Cucumbers sit inside of a jar, which is one step of the fermentation process. Cucumbers are one of many items that the Pickling Club ferments,

James Hess, Assistant Opinion Editor

If you ever make a habit of wandering through the highest parts of the upper school campus, first around the library and then up the stairs to Feldman-Horn, you may encounter a peculiar sight. Peer into a window of Feldman-Horn 106 on late start days, and you will find dozens of students eagerly crowded around two painting tables. Various pickle and pickle-based products sit atop the table, along with other store-bought snacks—everything from store-bought potato chips to homemade fermented recipes and refrigerated samples.

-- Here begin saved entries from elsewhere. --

-- ==== Sys2Proof/Laws/Exec.lean ====
section
/-! SUPPORT. Each arm of `exec`: what runs an instruction, so that no proof unfolds the dispatch. -/

namespace Sys2Proof.Machine
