-- ==== Sys2Proof/Laws/PerInstr.lean ====
section
/-! SUPPORT. Decoding an encoded instruction gives it back: one lemma per instruction. -/

namespace Sys2Proof

/-- Decoding the bytes of a well-formed instruction's word gives the instruction, with the bytes after it (13 R300). -/
def Laws.RoundTrip.Statement (i : Instr) : Prop :=
  ∀ (kd : CoreKind) (st : Stream) (rest : List Byte), i.wf kd st = true → decodeBytes kd st ((encode i).bytes ++ rest) = some (.ok i, rest)

/-! ## Parts of joined words -/

theorem extract_append_low {n m : Nat} (x : BitVec n) (y : BitVec m) (lo len : Nat) (h : lo + len ≤ m) :
    (x ++ y).extractLsb' lo len = y.extractLsb' lo len := by
  apply BitVec.eq_of_getLsbD_eq
  intro i hi
  simp only [BitVec.getLsbD_extractLsb', BitVec.getLsbD_append, hi, decide_true, Bool.true_and]
  rw [if_pos (by omega)]

theorem extract_append_high {n m : Nat} (x : BitVec n) (y : BitVec m) (lo len : Nat) (h : m ≤ lo) :
    (x ++ y).extractLsb' lo len = x.extractLsb' (lo - m) len := by
  apply BitVec.eq_of_getLsbD_eq
  intro i hi
  simp only [BitVec.getLsbD_extractLsb', BitVec.getLsbD_append, hi, decide_true, Bool.true_and]
  rw [if_neg (by omega)]
  congr 1
  omega

@[simp] theorem ofBool_beq_one (b : Bool) : (BitVec.ofBool b == 1#1) = b := by cases b <;> rfl

theorem sub_append_low {n m : Nat} (x : BitVec n) (y : BitVec m) (lo len : Nat) (h : lo + len ≤ m) : sub (x ++ y) lo len = sub y lo len :=
  extract_append_low x y lo len h

theorem sub_append_high {n m : Nat} (x : BitVec n) (y : BitVec m) (lo len : Nat) (h : m ≤ lo) : sub (x ++ y) lo len = sub x (lo - m) len :=
  extract_append_high x y lo len h

@[simp] theorem sub_all {n : Nat} (x : BitVec n) : sub x 0 n = x := by simp [sub]

theorem low_bit {n : Nat} (x : BitVec n) (y : BitVec 1) : (x ++ y).getLsbD 0 = y.getLsbD 0 := by
  simp only [BitVec.getLsbD_append]
  rw [if_pos (by omega)]

theorem cases3 (s : BitVec 3) : s = 0 ∨ s = 1 ∨ s = 2 ∨ s = 3 ∨ s = 4 ∨ s = 5 ∨ s = 6 ∨ s = 7 := by revert s; decide

/-! ## The formats -/

@[simp] theorem splitW3_joinW3 (m : BitVec 5) (f : FW3) : splitW3 (joinW3 m f) = f := by
  cases f
  simp (disch := omega) only [splitW3, joinW3, extract_append_low, extract_append_high, FW3.mk.injEq]
  simp

@[simp] theorem majorOf_joinW3 (m : BitVec 5) (f : FW3) : majorOf (joinW3 m f) = m := by
  simp (disch := omega) only [majorOf, joinW3, extract_append_low, extract_append_high]
  simp

@[simp] theorem bit0_joinW3 (m : BitVec 5) (f : FW3) : (joinW3 m f).getLsbD 0 = true := by
  exact (low_bit _ _).trans rfl

@[simp] theorem splitWI_joinWI (m : BitVec 5) (f : FWI) : splitWI (joinWI m f) = f := by
  cases f
  simp (disch := omega) only [splitWI, joinWI, extract_append_low, extract_append_high, FWI.mk.injEq]
  simp

@[simp] theorem majorOf_joinWI (m : BitVec 5) (f : FWI) : majorOf (joinWI m f) = m := by
  simp (disch := omega) only [majorOf, joinWI, extract_append_low, extract_append_high]
  simp

@[simp] theorem bit0_joinWI (m : BitVec 5) (f : FWI) : (joinWI m f).getLsbD 0 = true := by
  exact (low_bit _ _).trans rfl

@[simp] theorem splitWU_joinWU (m : BitVec 5) (f : FWU) : splitWU (joinWU m f) = f := by
  cases f
  simp (disch := omega) only [splitWU, joinWU, extract_append_low, extract_append_high, FWU.mk.injEq]
  simp

@[simp] theorem majorOf_joinWU (m : BitVec 5) (f : FWU) : majorOf (joinWU m f) = m := by
  simp (disch := omega) only [majorOf, joinWU, extract_append_low, extract_append_high]
  simp

@[simp] theorem bit0_joinWU (m : BitVec 5) (f : FWU) : (joinWU m f).getLsbD 0 = true := by
  exact (low_bit _ _).trans rfl

@[simp] theorem splitWP_joinWP (m : BitVec 5) (f : FWP) : splitWP (joinWP m f) = f := by
  cases f
  simp (disch := omega) only [splitWP, joinWP, extract_append_low, extract_append_high, FWP.mk.injEq]
  simp

@[simp] theorem majorOf_joinWP (m : BitVec 5) (f : FWP) : majorOf (joinWP m f) = m := by
  simp (disch := omega) only [majorOf, joinWP, extract_append_low, extract_append_high]
  simp

@[simp] theorem bit0_joinWP (m : BitVec 5) (f : FWP) : (joinWP m f).getLsbD 0 = true := by
  exact (low_bit _ _).trans rfl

Pickling and Fermentation Club members spend their late start lunch periods sampling, preparing and discussing the merits of pickled foods, and they do so unlike any other club on campus. The club’s Instagram posts creatively advertise its meetings, asking trivia questions like “When does a grape become a pickle?” to their followers. Emails promise that meetings will “appease the essiggurken und nicht-essiggurken in our ranks” and that they offer a “delectable selection of pickle and non-pickle snacks, whatever supports your path to enlightenment.”

 Such a niche subject seems unlikely to attract more than a few devoted followers, and yet the club’s popularity rivals even the most well-known clubs at the Upper School—scheduled meetings consistently have loyal participants, and the club’s email list contains hundreds of student names from all grades. 

In a community made up of students who participate in activities that are often competitive in nature, the Picklers’ self-referential humor and innate sense of absurdity refresh students burdened by the daily tedium of classes. The club is made more exceptional by the observation that meetings contain no hidden agendas or leadership hierarchies—it is clear that members join purely to share their common interests and for the sake of enjoyment itself. 

 The Picklers can therefore teach us a lesson about the importance of levity and sincerity in an otherwise competitive community. We can all follow the Pickling Club’s lead by not taking ourselves too seriously and recognizing the humor in everything. It would also serve us best to draw inspiration from our organic interests—even if they are seemingly silly or insignificant—and create communities around them to share in our curiosity. We may not be pickle disciples ourselves, but the frenzy of pickling students in Feldman-Horn can nevertheless encourage us to be better students in the classes, activities and communities we do participate in.